Я уже не помню, как их звали - кажется, один был Олег. Этот Олег, в отличие от второго, черного, был совсем как ребенок, по-моему, ему было совершенно все - равно, что с ним происходит, его нужно было таскать за собой, иначе бы он засмотрелся в никому неизвестную кроме него пустоту своими синими не моргающими глазами и попал бы под поезд. План был таков: Добраться вдоль железной дороги пешком или на перекладных-до Владивостока. Из Владивостока на корабле добраться до Магадана. Там, в Магадане, папа Олега работает заместителем мэра, и он отмажет пацанов от армии и даст работу. Потом была неделя дороги- ощущение постоянной усталости, голода, немытого тела и образы замкнутых ставен. Постоянное чувство ненужности никому и ненуждаемости в этих никчемных никех. Вспоминаются какие-то бесконечные камыши, дальневосточные звезды, рассуждения черного о непонятной мне "карме" и грохочущие товарные вагоны.
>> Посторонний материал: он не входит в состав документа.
/-! ### Page ownership (R373, R473) -/

/-- The key of a hand-over's claims. -/
def handKey (ctx va : Nat) : Nat := 2 ^ 40 + ctx * 2 ^ 57 + va / 65536
/-- The migration range of a context that holds an address, and the page's number in it. -/
def Ctx.rangeOf (c : Ctx) (va : Nat) : Option (MigRange × Nat) :=
  (c.migr.find? (fun r => decide (r.vbase ≤ va) && decide (va < r.vbase + 65536 * r.pages))).map (fun r => (r, (va - r.vbase) / 65536))
/-- Changes the range that holds an address. -/
def State.modRange (s : State) (ctx va : Nat) (g : MigRange → Nat → MigRange) : State :=
  match s.ctx ctx with
  | none => s
  | some c => s.putCtx ctx { c with migr := c.migr.map (fun r =>
      if r.vbase ≤ va ∧ va < r.vbase + 65536 * r.pages then g r ((va - r.vbase) / 65536) else r) }
/-- A device agent whose accesses are neither logged nor counted: page moves and hand-overs. -/
def devAgent (ts ctx : Nat) : Agent := { ts := ts, core := none, ctx := ctx, kind := 63, req := 0, found := 1, host := false, peer := none, touch := [] }
/-- The leaf's LOC and ADDR written in one 8-byte store (R366 step 3). -/
def State.writeLeaf (s : State) (ctx ts : Nat) (pte : PA) (loc addr : Nat) : State :=
  let e := ofBytes (s.peek pte 8)
  let e' := e % 2 ^ 6 + loc * 2 ^ 6 + bitsOf e 8 12 * 2 ^ 8 + addr % 2 ^ 44 * 2 ^ 20
  (s.writeAt (devAgent ts ctx) (2 ^ 57) pte (leBytes 8 e')).s
/-- The 512 lines of a 64 KiB page. -/
def pageLines (sp : Space) (a : Nat) : List PA := (List.range 512).map (fun i => ⟨sp, a + 128 * i⟩)
/-- Claims lines as a copy command claims its destination (R151, R366), each placed in the order: the last stamp. -/
def State.claimLines (s : State) (key ts : Nat) (ls : List PA) : State × Nat :=
  ls.foldl (fun (x : State × Nat) p => x.1.placeClaim x.2 p) ({ s with claims := s.claims ++ ls.map (fun p => (p.line, key)) }, ts)
def State.dropHand (s : State) (ctx va : Nat) : State :=
  { s with link := { s.link with hands := s.link.hands.filter (fun h => !(h.ctx == ctx && h.va == va)) } }
def State.clearPeers (s : State) (ctx va : Nat) : State :=
  s.modRange ctx va (fun r i => { r with peers := Tab.erase r.peers i, reached := Tab.erase r.reached i })
/-- Whether a page holds part of a live queue's ring: it never migrates (R363). -/
def State.holdsRing (s : State) (ctx v : Nat) : Bool := s.queues.any (fun (q : Nat × Queue) =>
  q.2.ctx == ctx && decide (q.2.ring < v + 65536) && decide (v < q.2.ring + 64 * 2 ^ q.2.log2n))
/-- Whether page v of a migration range may move or change its owner (R363): a 64 KiB leaf of ordinary memory that holds no ring, its device backing
the context's own granule (R2); a range whose fields are not aligned as R363 says names no backing (log 81). -/
def State.migratable (s : State) (ctx v : Nat) (r : MigRange) (i : Nat) (lf : Leaf) : Bool :=
  lf.size == 65536 && !lf.fh && !lf.fc && lf.view.isNone && !s.holdsRing ctx v && r.vbase % 65536 == 0 && r.dback % 65536 == 0 && r.hback % 65536 == 0
    && s.granOwner ((r.dback + 65536 * i) / 65536) == some ctx
/-- Reads one line that a move or a hand-over has claimed, with what the line's poison mark covers (R454, R460). -/
def State.liftLine (s : State) (ts ctx : Nat) (p : PA) : Acc × Option Nat :=
  let r := s.readAt (devAgent ts ctx) (2 ^ 57) p 128
  let l := r.s.lineOf p.line
  ({ r with data := r.s.rawRead p 128 }, if l.poison then some l.sectors.toNat else none)
/-- OWNERSHIP_HANDOVER (R373, R460): the page's lines are claimed, each is read, and its data is sent in class 0 with its poison marks, at the stamp
of the claims. -/
def execOwnershipHandover (ctx : Nat) (va : BitVec 64) (peer : Nat) (s : State) : Out :=
  let v := va.toNat / 65536 * 65536
  match (s.ctx ctx).bind (fun c => c.rangeOf v), s.walk ctx v with
  | some (r, i), .ok lf =>
    let ls := pageLines .dev lf.base
    if Tab.get r.reached i ≠ some peer ∨ lf.loc ≠ 0 ∨ lf.base ≠ r.dback + 65536 * i ∨ s.migratable ctx v r i lf = false ∨ ls.any s.claimed
        ∨ s.link.hands.any (fun h => h.ctx == ctx && h.va == v) ∨ s.link.unreach.contains peer then .next s
    else
      let (s, ts) := s.claimLines (handKey ctx v) 0 ls
      let (s, ts, data, bad) := ls.zipIdx.foldl (fun (x : State × Nat × List (List Byte) × List (Nat × Nat)) p =>
        let (r, m) := x.1.liftLine x.2.1 ctx p.1
        (r.s, r.ts, r.data :: x.2.2.1, (m.map (fun k => (p.2, k))).toList ++ x.2.2.2)) (s, ts, [], [])
      let data := data.reverse.flatten
      let s := s.sendMsg { dst := peer, tc := 0, ctx := ctx, stamp := ts, body := .handData (BitVec.ofNat 64 v) data bad }
      .next { s with link := { s.link with hands := s.link.hands ++ [{ ctx := ctx, va := v, peer := peer, pending := false, since := s.cycle }] } }
  | _, _ => .next s
/-- HANDOVER_DATA (R473): the new owner installs the page in its own frame, at the stamp of the old owner's claims (R137), its leaf LOC 0, and holds
every access until the commit. The poison marks come with the data, sector by sector (R456, R460). A page that may not migrate takes nothing (R2,
R363, log 81). -/
def execHandoverData (src ctx : Nat) (va : BitVec 64) (data : Stamped (List Byte)) (poison : List (Nat × Nat)) (s : State) : Out :=
  let v := va.toNat / 65536 * 65536
  match (s.ctx ctx).bind (fun c => c.rangeOf v), s.walk ctx v with
  | some (r, i), .ok lf =>
    let base := r.dback + 65536 * i
    if s.migratable ctx v r i lf = false then .next s
    else
      let s := { s with dev := cellsWrite s.dev base (data.val.take 65536) }
      let s := (List.range 512).foldl (fun (s : State) j =>
        let lk := PA.line ⟨.dev, base + 128 * j⟩
        let bad := (poison.find? (fun x => x.1 == j)).map Prod.snd
        let l := s.lineOf lk
        s.putLine lk { l with
          wts := max l.wts data.ts, rts := max l.rts data.ts, poison := bad.isSome, hidden := 0, sectors := BitVec.ofNat 8 (bad.getD 0), upd := none, copies := [], excl := none }) s
      let (s, ts) := s.claimLines (handKey ctx v) data.ts (pageLines .dev base)
      let s := s.writeLeaf ctx ts lf.pte 0 (base / 256)
      let s := s.sendMsg { dst := src, tc := 0, ctx := ctx, stamp := 0, body := .handReceipt va }
      .next { s with link := { s.link with hands := s.link.hands ++ [{ ctx := ctx, va := v, peer := src, pending := true, since := s.cycle }] } }
  | _, _ => .next s
def State.handOf (s : State) (ctx va : Nat) (pending : Bool) : Option Hand :=
  s.link.hands.find? (fun h => h.ctx == ctx && h.va == va / 65536 * 65536 && h.pending == pending)
/-- HANDOVER_RECEIPT (R473): the old owner's leaf names the new owner, its claims are released, and the commit is sent. -/
def execHandoverReceipt (ctx : Nat) (va : BitVec 64) (peer : Nat) (s : State) : Out :=
  match s.handOf ctx va.toNat false, s.walk ctx va.toNat with
  | some h, .ok lf =>
    if h.peer ≠ peer then .next s
    else
      let s := (s.writeLeaf ctx 0 lf.pte 3 peer).releaseClaims (handKey ctx h.va)
      .next (((s.dropHand ctx h.va).clearPeers ctx h.va).sendMsg { dst := peer, tc := 0, ctx := ctx, stamp := 0, body := .handCommit va })
  | _, _ => .next s
/-- HANDOVER_COMMIT (R473): the new owner clears pending and serves the page. -/
def execHandoverCommit (ctx : Nat) (va : BitVec 64) (s : State) : Out :=
  match s.handOf ctx va.toNat true with
  | some h => .next (((s.releaseClaims (handKey ctx h.va)).dropHand ctx h.va).clearPeers ctx h.va)
  | none => .next s
/-- HANDOVER_RECEIPT_TIMEOUT (R473): the old owner keeps ownership and releases its claims; the count is cleared. -/
def execHandoverReceiptTimeout (ctx : Nat) (va : BitVec 64) (s : State) : Out :=
  match s.handOf ctx va.toNat false with
  | some h => if s.cycle < h.since + linkWait then .next s else .next (((s.releaseClaims (handKey ctx h.va)).dropHand ctx h.va).clearPeers ctx h.va)
  | none => .next s
/-- HANDOVER_COMMIT_TIMEOUT (R473): the new owner asks the old one; when that is unreachable the page stays pending, and accesses to it
perform PAGE cause 9 until software writes its leaf. -/
def execHandoverCommitTimeout (ctx : Nat) (va : BitVec 64) (s : State) : Out :=
  match s.handOf ctx va.toNat true with
  | none => .next s
  | some h =>
    if s.cycle < h.since + linkWait then .next s
    else if s.link.unreach.contains h.peer then
      match s.walk ctx h.va with
      | .ok lf =>
        .next (((s.releaseClaims (handKey ctx h.va)).dropHand ctx h.va).modRange ctx h.va (fun r i => { r with pending := Tab.set r.pending i lf.pte }))
      | .error _ => .next ((s.releaseClaims (handKey ctx h.va)).dropHand ctx h.va)
    else
      let again (y : Hand) : Hand := if y = h then { y with since := s.cycle } else y
      .next (({ s with link := { s.link with hands := s.link.hands.map again } } : State).sendMsg
        { dst := h.peer, tc := 0, ctx := ctx, stamp := 0, body := .handAsk va })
Мы шли ночью, я промерзал насквозь, а утром засыпал на вокзале какой-нибудь маленькой станции. Они приходили уже днем, после двенадцати, с пустыми глазами и чаще всего с пустыми руками. Иногда приносили что-нибудь поесть, и тогда мы спали на твердых неудобных сидениях до вечера, оставляя одного караульного. Помню, они где-то достали денег, и мы ждали, когда привезут хлеб в одноэтажный плохо побеленный магазин очередной заброшенной деревни. Хлеба не было час, два; люди стояли в очереди, привыкшие к такому раскладу, а солнце поднималось все выше и выше, накаляя гравий. Стояла невероятная духота, и мы по очереди ходили отдыхать в тень, которая, впрочем, ни хрена не помогала. И тут произошел примечательный случай: сухость во рту, голод, изнуряющая жара, усталость и чувство тошнотворной неопределенности не помешали мне засмотреться на двух деревенских девушек. Они стояли в тени, на углу магазина, у одной грудь почти вываливалась из узкой белой блузки...Короткая юбка, крепкие загорелые ноги и длинные пепельные волосы...Я почувствовал невероятное возбуждение и хотя и был тогда еще мальчиком, живо представил себе, как рву ее пуговицы, задираю черную узкую юбку и засаживаю ей по самую шею... .....................................................................................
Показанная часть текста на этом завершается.